I think I have a pretty common use case and am surprised at how much trouble it's giving me.
I want to use a key-value pair for a ReferenceField in the Flask-Admin edit form generated by the following two classes:
class Communique(db.Document):
users = db.ListField(db.ReferenceField(User), default=[])
class User(db.Document):
email = db.StringField(max_length=255, required=True)
def __unicode__(self):
return '%s' % self.id
I want the select to be constructed out of the ObjectId and the an email field in my model.
By mapping the __unicode__ attribute to the id field I get nice things on the mongoengine side like using the entire object in queries:
UserInformation.objects(user=current_user)
This has the unfortunate effect of causing the Flask-Admin form to display the mongo ObjectId in the edit form like so:
The docs say I have to provide the label_attr to the ModelSelectMultipleField created by Flask-Admin. I've done so by overriding the get_form method on my ModelView:
def get_form(self):
form = super(ModelView, self).get_form()
form.users = ModelSelectMultipleField(model=User,
label_attr='email',
widget=form.users.__dict__['kwargs']['widget'])
return form
I'm reusing the the widget used by the original form.users (which may be wrong). It works fine when editing an existing item, BUT throws an exception when creating a new one (perhaps because I'm reusing the widget).

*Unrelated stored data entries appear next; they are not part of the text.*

/-! ### drain -/

@[simp] theorem State.drain_cfg (buf : List Byte) : (s.drain buf).cfg = s.cfg := rfl
@[simp] theorem State.drain_ring (buf : List Byte) : (s.drain buf).ring = s.ring := rfl
@[simp] theorem State.drain_wrIdx (buf : List Byte) : (s.drain buf).wrIdx = s.wrIdx := rfl
@[simp] theorem State.drain_lastEdgeTime (buf : List Byte) : (s.drain buf).lastEdgeTime = s.lastEdgeTime := rfl
@[simp] theorem State.drain_rxState (buf : List Byte) : (s.drain buf).rxState = .preamble := rfl
@[simp] theorem State.drain_preambleIdx (buf : List Byte) : (s.drain buf).preambleIdx = s.preambleIdx := rfl
@[simp] theorem State.drain_edgeCount (buf : List Byte) : (s.drain buf).edgeCount = 0 := rfl
@[simp] theorem State.drain_repeatEdgeCount (buf : List Byte) : (s.drain buf).repeatEdgeCount = 0 := rfl
@[simp] theorem State.drain_received (buf : List Byte) : (s.drain buf).received = false := rfl
@[simp] theorem State.drain_listening (buf : List Byte) : (s.drain buf).listening = s.listening := rfl
@[simp] theorem State.drain_msgBuf (buf : List Byte) : (s.drain buf).msgBuf = buf := rfl
@[simp] theorem State.drain_txTable (buf : List Byte) : (s.drain buf).txTable = s.txTable := rfl
@[simp] theorem State.drain_txIdx (buf : List Byte) : (s.drain buf).txIdx = s.txIdx := rfl
@[simp] theorem State.drain_txActive (buf : List Byte) : (s.drain buf).txActive = s.txActive := rfl
@[simp] theorem State.drain_txCompare (buf : List Byte) : (s.drain buf).txCompare = s.txCompare := rfl
@[simp] theorem State.drain_txPin (buf : List Byte) : (s.drain buf).txPin = s.txPin := rfl
@[simp] theorem State.drain_hostBlocked (buf : List Byte) : (s.drain buf).hostBlocked = s.hostBlocked := rfl
@[simp] theorem State.drain_cm (buf : List Byte) : (s.drain buf).cm = s.cm := rfl
@[simp] theorem State.drain_validSample (buf : List Byte) : (s.drain buf).validSample = s.validSample := rfl
@[simp] theorem State.drain_seqNo (buf : List Byte) : (s.drain buf).seqNo = s.seqNo := rfl
@[simp] theorem State.drain_lastSampleTime (buf : List Byte) : (s.drain buf).lastSampleTime = s.lastSampleTime := rfl
@[simp] theorem State.drain_dRaw (buf : List Byte) : (s.drain buf).dRaw = s.dRaw := rfl
@[simp] theorem State.drain_dShadow (buf : List Byte) : (s.drain buf).dShadow = s.dShadow := rfl
@[simp] theorem State.drain_dByte (buf : List Byte) : (s.drain buf).dByte = s.dByte := rfl
@[simp] theorem State.drain_dBitPos (buf : List Byte) : (s.drain buf).dBitPos = s.dBitPos := rfl
@[simp] theorem State.drain_dBytePos (buf : List Byte) : (s.drain buf).dBytePos = s.dBytePos := rfl
@[simp] theorem State.drain_dReady (buf : List Byte) : (s.drain buf).dReady = s.dReady := rfl
@[simp] theorem State.drain_dListening (buf : List Byte) : (s.drain buf).dListening = s.dListening := rfl
@[simp] theorem State.drain_scanState (buf : List Byte) : (s.drain buf).scanState = s.scanState := rfl
@[simp] theorem State.drain_scanRemaining (buf : List Byte) : (s.drain buf).scanRemaining = s.scanRemaining := rfl
@[simp] theorem State.drain_scanIndex (buf : List Byte) : (s.drain buf).scanIndex = s.scanIndex := rfl
@[simp] theorem State.drain_labelSeenAt (buf : List Byte) : (s.drain buf).labelSeenAt = s.labelSeenAt := rfl
@[simp] theorem State.drain_props (buf : List Byte) : (s.drain buf).props = s.props := rfl
@[simp] theorem State.drain_passEndTime (buf : List Byte) : (s.drain buf).passEndTime = s.passEndTime := rfl
@[simp] theorem State.drain_passDone (buf : List Byte) : (s.drain buf).passDone = s.passDone := rfl
@[simp] theorem State.drain_hasupd (buf : List Byte) : (s.drain buf).hasupd = s.hasupd := rfl
@[simp] theorem State.drain_inbox (buf : List Byte) : (s.drain buf).inbox = s.inbox := rfl
@[simp] theorem State.drain_responses (buf : List Byte) : (s.drain buf).responses = s.responses := rfl
@[simp] theorem State.drain_toggles (buf : List Byte) : (s.drain buf).toggles = s.toggles := rfl

/-! ### setField -/

@[simp] theorem State.setField_cfg (f : FieldMap → Field) (v : Nat) : (s.setField f v).cfg = s.cfg := rfl
@[simp] theorem State.setField_ring (f : FieldMap → Field) (v : Nat) : (s.setField f v).ring = s.ring := rfl
@[simp] theorem State.setField_wrIdx (f : FieldMap → Field) (v : Nat) : (s.setField f v).wrIdx = s.wrIdx := rfl
@[simp] theorem State.setField_lastEdgeTime (f : FieldMap → Field) (v : Nat) :
    (s.setField f v).lastEdgeTime = s.lastEdgeTime := rfl
@[simp] theorem State.setField_rxState (f : FieldMap → Field) (v : Nat) : (s.setField f v).rxState = s.rxState := rfl
@[simp] theorem State.setField_preambleIdx (f : FieldMap → Field) (v : Nat) :
    (s.setField f v).preambleIdx = s.preambleIdx := rfl
@[simp] theorem State.setField_edgeCount (f : FieldMap → Field) (v : Nat) :
    (s.setField f v).edgeCount = s.edgeCount := rfl
@[simp] theorem State.setField_repeatEdgeCount (f : FieldMap → Field) (v : Nat) :
    (s.setField f v).repeatEdgeCount = s.repeatEdgeCount := rfl
@[simp] theorem State.setField_received (f : FieldMap → Field) (v : Nat) : (s.setField f v).received = s.received := rfl
@[simp] theorem State.setField_listening (f : FieldMap → Field) (v : Nat) :
    (s.setField f v).listening = s.listening := rfl
@[simp] theorem State.setField_msgBuf (f : FieldMap → Field) (v : Nat) : (s.setField f v).msgBuf = s.msgBuf := rfl
@[simp] theorem State.setField_txTable (f : FieldMap → Field) (v : Nat) : (s.setField f v).txTable = s.txTable := rfl
@[simp] theorem State.setField_txIdx (f : FieldMap → Field) (v : Nat) : (s.setField f v).txIdx = s.txIdx := rfl
@[simp] theorem State.setField_txActive (f : FieldMap → Field) (v : Nat) : (s.setField f v).txActive = s.txActive := rfl
@[simp] theorem State.setField_txCompare (f : FieldMap → Field) (v : Nat) :
    (s.setField f v).txCompare = s.txCompare := rfl
@[simp] theorem State.setField_txPin (f : FieldMap → Field) (v : Nat) : (s.setField f v).txPin = s.txPin := rfl
@[simp] theorem State.setField_hostBlocked (f : FieldMap → Field) (v : Nat) :
    (s.setField f v).hostBlocked = s.hostBlocked := rfl
@[simp] theorem State.setField_cm (f : FieldMap → Field) (v : Nat) :
    (s.setField f v).cm = putField s.cm (f s.cfg.fieldMap) v := rfl
@[simp] theorem State.setField_validSample (f : FieldMap → Field) (v : Nat) :
    (s.setField f v).validSample = s.validSample := rfl
@[simp] theorem State.setField_seqNo (f : FieldMap → Field) (v : Nat) : (s.setField f v).seqNo = s.seqNo := rfl
@[simp] theorem State.setField_lastSampleTime (f : FieldMap → Field) (v : Nat) :
    (s.setField f v).lastSampleTime = s.lastSampleTime := rfl
@[simp] theorem State.setField_dRaw (f : FieldMap → Field) (v : Nat) : (s.setField f v).dRaw = s.dRaw := rfl
@[simp] theorem State.setField_dShadow (f : FieldMap → Field) (v : Nat) : (s.setField f v).dShadow = s.dShadow := rfl
@[simp] theorem State.setField_dByte (f : FieldMap → Field) (v : Nat) : (s.setField f v).dByte = s.dByte := rfl
@[simp] theorem State.setField_dBitPos (f : FieldMap → Field) (v : Nat) : (s.setField f v).dBitPos = s.dBitPos := rfl
@[simp] theorem State.setField_dBytePos (f : FieldMap → Field) (v : Nat) : (s.setField f v).dBytePos = s.dBytePos := rfl
@[simp] theorem State.setField_dReady (f : FieldMap → Field) (v : Nat) : (s.setField f v).dReady = s.dReady := rfl
@[simp] theorem State.setField_dListening (f : FieldMap → Field) (v : Nat) :
    (s.setField f v).dListening = s.dListening := rfl
@[simp] theorem State.setField_scanState (f : FieldMap → Field) (v : Nat) :
    (s.setField f v).scanState = s.scanState := rfl
@[simp] theorem State.setField_scanRemaining (f : FieldMap → Field) (v : Nat) :
    (s.setField f v).scanRemaining = s.scanRemaining := rfl
@[simp] theorem State.setField_scanIndex (f : FieldMap → Field) (v : Nat) :
    (s.setField f v).scanIndex = s.scanIndex := rfl
@[simp] theorem State.setField_labelSeenAt (f : FieldMap → Field) (v : Nat) :
    (s.setField f v).labelSeenAt = s.labelSeenAt := rfl
@[simp] theorem State.setField_props (f : FieldMap → Field) (v : Nat) : (s.setField f v).props = s.props := rfl
@[simp] theorem State.setField_passEndTime (f : FieldMap → Field) (v : Nat) :
    (s.setField f v).passEndTime = s.passEndTime := rfl
@[simp] theorem State.setField_passDone (f : FieldMap → Field) (v : Nat) : (s.setField f v).passDone = s.passDone := rfl
@[simp] theorem State.setField_hasupd (f : FieldMap → Field) (v : Nat) : (s.setField f v).hasupd = s.hasupd := rfl
@[simp] theorem State.setField_inbox (f : FieldMap → Field) (v : Nat) : (s.setField f v).inbox = s.inbox := rfl
@[simp] theorem State.setField_responses (f : FieldMap → Field) (v : Nat) :
    (s.setField f v).responses = s.responses := rfl
@[simp] theorem State.setField_toggles (f : FieldMap → Field) (v : Nat) : (s.setField f v).toggles = s.toggles := rfl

All of this seems like way more work than should be needed to simply provide a label_attr to my SelectField. Fixing up the listing view was a simple matter of adding an entry to the column_formatters dictionary. Is there no simple way to specify the label_attr when creating my ModelView class?

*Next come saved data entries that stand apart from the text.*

-- ==== Sys2Proof/Tests/Slice0.lean ====
section
/-! SUPPORT. Tests: ill-formed terms refused, words written out from the spec's encodings, one step of every operation
with the expected values of spec/95_test_vectors.md (the vector's name stands in each docstring), and a witness for every
statement that has hypotheses. -/

namespace Sys2Proof.Tests

open Sys2Proof Sys2Proof.Machine

/-! ### Helpers -/

/-- The newest response after an operation. -/
def answer : Out → Option Response
  | .next t => t.responses.getLast?
  | .fault _ => none
  | .refused _ => none

/-- A field of the next state. -/
def look {α : Type} (f : State → α) : Out → Option α
  | .next t => some (f t)
  | .fault _ => none
  | .refused _ => none

/-- The fault an outcome stops with. -/
def stopped : Out → Option Fault
  | .next _ => none
  | .fault f => some f
  | .refused _ => none

/-- TINY of spec/92_eei_decisions.md section 2. -/
def tiny : Configuration := { Configuration.refHp with
  variant := .generic, sampleCount := 1, bitCount := 4, syncCount := 2
  syncWindows := [⟨900, 675, 1125⟩, ⟨450, 337, 563⟩], separatorWindow := ⟨56, 42, 70⟩, zeroWindow := ⟨56, 42, 70⟩
  oneWindow := ⟨168, 126, 210⟩, breakWindow := ⟨500, 375, 625⟩, ringCap := 16, ticksPerUs := 1 }

/-- The block of TINY after RESET. -/
def tinyState : State := State.construct tiny

/-- TINY with transmission of [A0] under way (vector T9). -/
def tinySending : State := tinyState.startTransmission [0xA0]

/-- TINY with the ring of program P1, one sync just before the write index. -/
def tinyRing : State := { tinyState with
  listening := true, wrIdx := 2, lastEdgeTime := 10900
  ring := [10000, 900] ++ List.replicate 14 0 }

/-- TINY with the message of program P1 pending. -/
def tinyPending : State := { tinyState with
  received := true, rxState := .message, edgeCount := 11, preambleIdx := 1, wrIdx := 12, lastEdgeTime := 12078
  ring := [10000, 900, 450, 56, 168, 56, 56, 56, 168, 56, 56, 56, 0, 0, 0, 0] }

/-- The message `g` of the codec vectors. -/
def g : List Byte := [0xA1, 0x8A, 0x05, 0x00, 0x00, 0x89, 0x5E, 0x75, 0xFA, 0xFF, 0xFF, 0x7A]

/-- The Option message of vector K21. -/
def k21 : List Byte := [0xA2, 0x02, 0x00, 0x00, 0x00, 0x7A, 0x5D, 0xFD, 0xFF, 0xFF, 0xFF, 0x89]

/-- The FollowMe message of vector K27. -/
def k27 : List Byte := [0xA4, 0x8A, 0x05, 0x80, 0x17, 0x00, 0x5B, 0x75, 0xFA, 0x7F, 0xE8, 0x03]

/-- The message of vector K10a, whose kind 8 is none of the three. -/
def k10a : List Byte := [0xA8, 0x00, 0x00, 0x00, 0x00, 0xEA, 0x57, 0xFF, 0xFF, 0xFF, 0xFF, 0x19]

/-- REF_HP after reset, owning a message. -/
def owning (b : List Byte) : State := { State.reset with cm := b }
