-- ==== Sys2Proof/Machine/Step.lean ====
section
/-! DEFINITION. One step of the machine: a suspended operation resumes; an idle block takes the next call from its
request port (10_state.md R130, R131, R134). -/

namespace Sys2Proof.Machine

def step (s : State) : Host.Outcome State Fault Refusal :=
  if s.life = .faulted then .fault .blockFaulted
  else
    match s.phase with
    | .busy op point rest => resume op point rest s
    | .idle =>
      match s.port with
      | [] => .refused .noRequest
      | item :: items =>
        match fetch s.par item with
        | .error e => .refused (.undecodable e)
        | .ok (i, more) =>
          if wellFormed s.par i then exec i { s with port := more ++ items } else .refused .illFormed

/-- The state with a table word first at the request port of an idle block, so that the next step takes it. -/
def State.withFetchWord (s : State) (nbits w : Nat) : State :=
  { s with phase := .idle, port := fetchWord nbits w :: s.port }

end Sys2Proof.Machine
end

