/-- Settles O38, at each of the three resumption points. -/
theorem unansweredAwaitHasNoStep : Obligations.UnansweredAwaitHasNoStep := by
  intro s op pt k hl hp h
  rw [step_busy hl hp]
  cases pt with
  | delay ms => rw [resume, answerDelay_nil h]
  | flush => rw [resume, answerBus_nil h]
  | data bytes => rw [resume, answerBus_nil h]

end Machine

/-! ## A WRITE outside the logical bounds (60_exceptions.md R624) -/

theorem logicalSize_eq (p : Params) (cfg : OrientationConfig) :
    logicalSize p cfg =
      (if cfg.order = .rowMajor then p.panelW else p.panelH, if cfg.order = .rowMajor then p.panelH else p.panelW) := by
  cases h : cfg.order with
  | rowMajor => exact logicalSize_of_rowMajor h p
  | columnMajor => exact logicalSize_of_columnMajor h p

theorem inLogical_iff {p : Params} {r : Rect} {cfg : OrientationConfig} : inLogical p r cfg = true ↔
    0 < r.w ∧ 0 < r.h ∧ 0 ≤ r.x ∧ 0 ≤ r.y ∧
      r.x + r.w ≤ (if cfg.order = .rowMajor then p.panelW else p.panelH) ∧
      r.y + r.h ≤ (if cfg.order = .rowMajor then p.panelH else p.panelW) := by
  rw [inLogical, Rect.within_iff, logicalSize_eq]

namespace Machine

/-- Settles O30: WRITE checks the bounds before its first line. -/
theorem writeOutsideLogicalBoundsIsFatal : Obligations.WriteOutsideLogicalBoundsIsFatal := by
  intro data depth area s hs hout
  have hin : ¬ inLogical s.par area s.cfg = true := fun h => hout (inLogical_iff.1 h)
  rw [exec, execWrite, accept_of_accepts hs, if_neg hin, State.raise_eq_faultedBy]

/-! ## A command longer than the capacity (60_exceptions.md R622) -/

theorem exec_appendBatched {s : State} (hs : Accepts s) (c : Command) :
    exec (.appendBatched c) s = .next (runActs (.appendBatched c) [.append c, .ret] s) :=
  accept_of_accepts hs _

section
variable {op : Instr} {k : List Act} {c : Command} {s : State} {b : List Byte} (hb : enc s.par c = .ok b)
  (hlong : s.par.cap < b.length)
include hb hlong

theorem tryAppend_tooLong : tryAppend c s = .ok (false, s) := tryAppend_full hb (by omega)

theorem runActs_append_tooLong (hbuf : s.buf = []) :
    runActs op (.append c :: k) s = s.raise (.cmdTooLarge c) := by
  simp only [runActs, tryAppend_tooLong hb hlong, if_pos hbuf]

theorem runActs_retry_tooLong : runActs op (.retry c :: k) s = s.raise (.cmdTooLarge c) := by
  simp only [runActs, tryAppend_tooLong hb hlong]

end

theorem step_flushing_ok {op : Instr} {k : List Act} {s : State} {as : List BusAnswer} (hl : s.life ≠ .faulted)
    (hb : s.buses = .ok :: as) :
    step (s.flushing op k) = .next (runActs op k ((s.flushed as).setPhase (.busy op .flush k))) := by
  rw [step_busy (s := s.flushing op k) hl rfl, resume, answerBus]
  simp only [show (s.flushing op k).buses = .ok :: as from hb]
  exact congrArg (Host.Outcome.next <| runActs op k ·) (s.flushing_busDone op k as)

/-- Settles O18: such a command fits neither what is pending nor, after the FLUSH, the empty buffer. -/
theorem commandLongerThanCapacityIsFatal : Obligations.CommandLongerThanCapacityIsFatal := by
  intro c b s ps as hs hb hlong
  rw [exec_appendBatched hs]
  refine ⟨fun hbuf => ?_, fun hbuf hpins hbuses => ?_⟩
  · rw [runActs_append_tooLong hb hlong hbuf, State.raise_eq_faultedBy]
  · let busy := Phase.busy (.appendBatched c) .flush [.retry c, .ret]
    let t := (((s.setPins ps).flushed as).setPhase busy).raise (.cmdTooLarge c)
    have hstart : runActs (.appendBatched c) [.append c, .ret] s =
        (s.setPins ps).flushing (.appendBatched c) [.retry c, .ret] := by
      rw [runActs_append_full hb (by omega) hbuf, flushThen_pin_ok (nextPin_listed hpins)]
    have hstep : step ((s.setPins ps).flushing (.appendBatched c) [.retry c, .ret]) = .next t := by
      rw [step_flushing_ok (s := s.setPins ps) hs.1 hbuses]
      exact congrArg _ (runActs_retry_tooLong (s := ((s.setPins ps).flushed as).setPhase busy) hb hlong)
    exact ⟨_, t, congrArg _ hstart, hstep, rfl, rfl, rfl, rfl, rfl, rfl, rfl, rfl, rfl, rfl⟩

/-! ## A failed drive of RST (60_exceptions.md R610) -/

/-- The state after a call that ended because RST could not be driven. -/
def State.resetDriveFailed (s : State) (lvl : Level) (e : EnvError) (ps : List PinAnswer) : State :=
  { s with
    pins := ps, rst := .unknown, life := .indeterminate, phase := .idle, result := .err (.pin e)
    trace := s.trace ++ [.pin .rst lvl (.err e), .resp (.err (.pin e))] }

theorem runActs_rst_err {op : Instr} {lvl : Level} {k : List Act} {s : State} {e : EnvError} {ps : List PinAnswer}
    (h : s.pins = .err e :: ps) : runActs op (.pin .rst lvl :: k) s = s.resetDriveFailed lvl e ps := by
  rw [runActs_pin, pinSet_rst_err lvl h, afterPin, State.resetDriveFailed, List.append_cons s.trace]
  rfl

I know I could make this problem go away by returning the email property in the __unicode__ attribute, but I feel like I shouldn't have to do that! Am I missing something?
Oy, now I see how to do it, though it's not that obvious from the docs. form_args is a dictionary with items keyed to the form models. All I needed to do was...
form_args = dict(users=dict(label_attr='email'))
Which does seem about the right amount of effort (considering Flask-Admin isn't some sort of java framework).